# bardzo chcieć, nie móc się czegoś doczekać



## Baltic Sea

Witam wszystkich!

Chciałbym spytać czy poniższe trzy przykłady są mniej więcej synonimami.

I can't wait for you to show me how to operate this new dishwasher.
_Nie mogę się doczekać aż mi pokażesz jak obsługiwać tę nową zlewozmywarkę.
_
I am looking forward to you showing me how to operate this new dishwasher.
_Z niecierpliwością oczekuję aż mi pokażesz jak obsługiwać tę nową zlewozmywarkę.

I am growing/getting impatient for you to show me how to operate this new dishwasher.
Niecierpliwię się, abyś mi pokazal jak obsługiwać tę nową zlewozmywarkę.
_
Źródło: Wyobraźnia. Dziękuję.


----------



## radosna

I will comment on the English side of these three sentences.

The first two, "I can't wait..." and "I am looking forward to..." are similar but the anticipation in the first version is stronger. It's also less formal.  "I am looking forward to..." can be used in business letters and has a more reserved feel to it. "I can't wait..." seems to warrant an exclamation mark (!) at the end of the sentence because it carries with it a great deal of excitement!

The third one, in my opinion, sounds rude in English.  I don't think it carries the same tone in Polish that it does in English.  Even though in some ways it seems like it should mean the same thing as "I can't wait...", it doesn't.  It implies that you have already been waiting a long time and carries with it a tone of frustration rather than anticipation.  The word impatient always has a negative connotation attached to it. 

I hope that helps.


----------



## LilianaB

Baltic Sea said:


> Witam wszystkich!
> 
> Chciałbym spytać czy poniższe trzy przykłady są mniej więcej synonimami.
> 
> I can't wait for you to show me how to operate this new dishwasher.
> _Nie mogę się doczekać aż mi pokażesz jak obsługiwać tę nową zlewozmywarkę.
> _
> I am looking forward to you showing me how to operate this new dishwasher.
> _Z niecierpliwością oczekuję aż mi pokażesz jak obsługiwać tę nową zlewozmywarkę.
> 
> I am growing/getting impatient for you to show me how to operate this new dishwasher.
> Niecierpliwię się, abyś mi pokazal jak obsługiwać tę nową zlewozmywarkę.
> _
> Źródło: Wyobraźnia. Dziękuję.



They more or less mean the same. I don't think you can refer to full sentences as synonyms (synonyms are just words that can be interchangeably used.) There is a slight difference with regards to the intensity of the waiting, or the level of impatience. In my opinion there is no essential difference -- just the style and level of formality or politeness. The second one is the most formal alternative. The third one is the most casual version, I would say.  
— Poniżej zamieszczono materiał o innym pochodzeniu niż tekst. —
-- ==== Sys2Proof/Tests/Slice0.lean ====
section
/-! SUPPORT. Tests: expected values come from spec/95_test_vectors.md and the worked examples of the rules (each names its
source), and the witnesses that the statements' hypotheses can be met. -/

namespace Sys2Proof.Tests

open Sys2Proof Sys2Proof.Machine

/-! ## Well-formed words: the table and the reserved fields -/

-- spec/opcode_table.json: the match words and the masks of its rows, in order.
theorem test_match_words : opTable.map OpRow.matchWord =
    [0x1000000000000000000000000000000000, 0x1100000000000000000000000000000000,
     0x2000000000000000000000000000000000, 0x2100000000000000000000000000000000,
     0x2200000000000000000000000000000000, 0x2300000000000000000000000000000000,
     0x3000000000000000000000000000000000, 0x3100000000000000000000000000000000,
     0x4000000000000000000000000000000000, 0x4100000000000000000000000000000000] := by decide

theorem test_masks : [Format.a, .ab, .z, .n].map Format.mask =
    [0xff0000000000000000ffffffffffffffff, 0xff00000000000000000000000000000000,
     0xffffffffffffffffffffffffffffffffff, 0xffffffffff00000000ffffffffffffffff] := by decide

-- R38: no two rows share an opcode, so no word is two commands.
theorem test_rows_disjoint : (opTable.map OpRow.opcode).Nodup := by decide

-- One ill-formed word for each check (R38, V13).
theorem test_ill_formed_opcode : CmdWord.wellFormed 0x42_0000000000000005_0000000000000000 = false := by decide
theorem test_ill_formed_all_zero : CmdWord.wellFormed 0 = false := by decide
theorem test_ill_formed_a : CmdWord.wellFormed 0x10_0000000000000001_0000000000000001 = false := by decide
theorem test_ill_formed_z_a : CmdWord.wellFormed 0x30_0000000000000001_0000000000000000 = false := by decide
theorem test_ill_formed_z_b : CmdWord.wellFormed 0x30_0000000000000000_0000000000000001 = false := by decide
theorem test_ill_formed_n_high : CmdWord.wellFormed 0x31_0000000100000000_0000000000000000 = false := by decide
theorem test_ill_formed_n_b : CmdWord.wellFormed 0x31_000000000000000a_0000000000000001 = false := by decide

/-! ## Decoding: one word per command, written out from R36 and R37 (V13, R45, P2) -/

theorem test_decode_hash : decode 0x10_0000000000003039_0000000000000000 = .ok (.hash 12345) := by decide
theorem test_decode_ihash :
    decode 0x11_17d2abfbf90baef9_0000000000000000 = .ok (.ihash 0x17d2abfbf90baef9) := by decide
theorem test_decode_seedpair : decode 0x20_17d2abfbf90baef9_fc80cd1860e28208 =
    .ok (.seedpair 0x17d2abfbf90baef9 0xfc80cd1860e28208) := by decide
theorem test_decode_seed : decode 0x21_0000000000000000_0000000000000000 = .ok (.seed 0) := by decide
theorem test_decode_seed0 :
    decode 0x22_17d2abfbf90baef9_0000000000000000 = .ok (.seed0 0x17d2abfbf90baef9) := by decide
theorem test_decode_seed1 : decode 0x23_0000000000000001_0000000000000000 = .ok (.seed1 1) := by decide
theorem test_decode_next : decode 0x30_0000000000000000_0000000000000000 = .ok .next := by decide
theorem test_decode_adv : decode 0x31_00000000ffffffff_0000000000000000 = .ok (.adv 4294967295) := by decide
theorem test_decode_ucap : decode 0x40_0000000000000000_0000000000000000 = .ok (.ucap 0) := by decide
theorem test_decode_cap :
    decode 0x41_ffffffffffffffff_0000000000000000 = .ok (.cap 0xffffffffffffffff) := by decide

-- V13: illegal words, with the reason.
theorem test_decode_bad_opcode :
    decode 0xff_ffffffffffffffff_ffffffffffffffff = .error (.unknownOpcode 0xff) := by decide
theorem test_decode_bad_seed :
    decode 0x21_0000000000003039_8000000000000000 = .error (.reservedNotZero .a) := by decide
theorem test_decode_bad_adv :
    decode 0x31_0000000100000000_0000000000000000 = .error (.reservedNotZero .n) := by decide
theorem test_decode_bad_next :
    decode 0x30_0000000000000000_0000000000000001 = .error (.reservedNotZero .z) := by decide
I think the third one is slightly rude (the English original) and in Polish it does not sound idiomatic.


----------



## mcibor

One more thing
Dishwasher is _"zmywarka"_ in Polish,
Zlewozmywak is _"sink"_

In Polish, I would not start a sentence with_ "Niecierpliwię się..."_, but would say something like _"Pokaż mi wreszcie jak obsługiwać tę nową zmywarkę! Niecierpliwię się."_
Or 
_"Zaczynam się niecierpliwić. Kiedy mi wreszcie pokażesz jak..."_


----------



## LilianaB

Yes, I agree. All these alternatives sound really good.


----------



## LeTasmanien

radosna said:


> I will comment on the English side of these three sentences.
> 
> The first two, "I can't wait..." and "I am looking forward to..." are similar but the anticipation in the first version is stronger. It's also less formal. "I am looking forward to..." can be used in business letters and has a more reserved feel to it. "I can't wait..." seems to warrant an exclamation mark (!) at the end of the sentence because it carries with it a great deal of excitement!
> 
> The third one, in my opinion, sounds rude in English. I don't think it carries the same tone in Polish that it does in English. Even though in some ways it seems like it should mean the same thing as "I can't wait...", it doesn't. It implies that you have already been waiting a long time and carries with it a tone of frustration rather than anticipation. The word impatient always has a negative connotation attached to it.
> 
> I hope that helps.



This is, in my opinion, the most accurate response to date.


----------



## wolfbm1

I think you could also say: "I can hardly wait for you to show me how to operate the new dishwasher." 
OR "I'm dying for you to ... ."
"Look forward to your showing me how to operate the new dishwasher" is quite formal.


----------



## Baltic Sea

Thank you, Wolfmb1, for enriching my vocabulary with "I'm dying for you to ... ."


----------